Pathway to Optical-Cycle Dynamic Photonics: Extreme Electron Temperatures in Transparent Conducting Oxides

TL;DR

This paper reveals that transparent conducting oxides can exhibit ultrafast oscillatory optical responses at extreme electron temperatures, enabling new dynamic photonic applications on the timescale of a single optical cycle.

Contribution

It introduces a mechanism for ultrafast oscillatory dynamics in TCOs and demonstrates a multilayer cavity design supporting sub-cycle transmittance and refractive index oscillations.

Findings

Transmittance oscillations with a period of ~20 fs were achieved.

A TCO electron-acceptor layer enables refractive index changes as short as 9 fs.

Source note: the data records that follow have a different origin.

-- ==== Sys2Proof/Machine/Speed.lean ====
section
/-! DEFINITION. The speed unit of the SAU (sections 9.1 and 9.2). -/

namespace Sys2Proof.Machine

/-- An advance is counted into the raw sample while the interval is RUNNING (R153). -/
def countAdvance (s : State) : State :=
  if s.profile.isSome && s.sau.speedT0.isSome then { s with sau := { s.sau with raw := min Config.sat24 (s.sau.raw + 1) } }
  else s

/-- The speed interval has expired (R12, R153). -/
def State.intervalDue (s : State) : Bool :=
  match s.profile, s.sau.speedT0 with
  | some p, some t0 => decide (elapsed s.wpu.time t0 = p.speedInterval)
  | _, _ => false

/-- SPEED_INTERVAL_EXPIRY: the raw sample joins the block, the next interval starts, and with SLOW_SPEED = OFF the
sample is compared (R153, R154, R155). -/
def takeInterval (s : State) : State :=
  s.withProfile fun p s =>
    if s.intervalDue then
      let v := s.sau.raw
      let t := { s with sau := { s.sau with
        raw := 0, blockSum := s.sau.blockSum + v, blockCount := s.sau.blockCount + 1, speedT0 := some s.wpu.time } }
      if p.slowSpeed then t else compareSpeed p v t
    else s

/-- The block count has reached SPD_AVG (R154). -/
def State.blockDue (s : State) : Bool :=
  match s.profile with
  | none => false
  | some p => decide (p.spdAvg ≤ s.sau.blockCount)

/-- SPEED_BLOCK_END: the speed average is formed, and with SLOW_SPEED = ON compared (R154, R155). -/
def takeBlockEnd (s : State) : State :=
  s.withProfile fun p s =>
    if s.blockDue then
      let v := (s.sau.blockSum + p.spdAvg / 2) / p.spdAvg
      let t := { s with sau := { s.sau with speedAvg := v, blockSum := 0, blockCount := 0 } }
      if p.slowSpeed then compareSpeed p v t else t
    else s

/-- At an activation every condition flag except PROFILE_FALLBACK takes its held value when the new ALERT_LATCH is
OFF (R162), in order of flag number: DESIGN CHOICE (log 32). -/
def followConditions (s : State) : State :=
  if s.alertLatch then s
  else
    [Cond.speedHigh, .speedLow, .repeatLong, .repeatShort, .channelFenced].foldl
      (fun t c => deliver c (t.sau.cond.get c) t) s

/-- The SAU at a profile activation (R162). -/
def sauRestart (s : State) : State :=
  let t := { s with sau := { s.sau with speedT0 := some s.wpu.time, raw := 0, blockSum := 0, blockCount := 0 } }
  evalAlert (followConditions (deliver .speedLow false (deliver .speedHigh false t)))

end Sys2Proof.Machine
end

TCO-based thermionic carrier injection can create time-varying photonic media.

Abstract

We find that transparent conducting oxides (TCOs) exhibit oscillatory (sign-reversing) dynamics on a few optical cycle timescale under extreme electron temperatures. We demonstrate a mechanism for such transient dynamics and present an inverse-designed multilayer cavity incorporating an ultrathin TCO layer that supports the oscillatory behavior. This approach yields transmittance oscillations with a period of ~20 fs, which corresponds to three optical cycles of the probe beam. To achieve a similar oscillatory modulation in the refractive index, we incorporate a TCO electron-acceptor layer on top of the inverse-designed cavity, enabling thermionic carrier injection at the TCO heterojunction. The resulting acceptor layer achieves a striking {\Delta}n response time as short as 9 fs, approaching a single optical cycle, and is further tunable to sub-cycle timescales. The findings not only clarify the elusive transient physics in TCOs but also demonstrate, for the first time, the critical role of electron temperatures in driving oscillatory dynamic responses. More broadly, we establish TCO-based thermionic carrier injection as a practical route to novel time-varying photonic media operating on the timescale of an optical cycle, enabling time-reflection, time-refraction, and related dynamic phenomena from the visible to the infrared.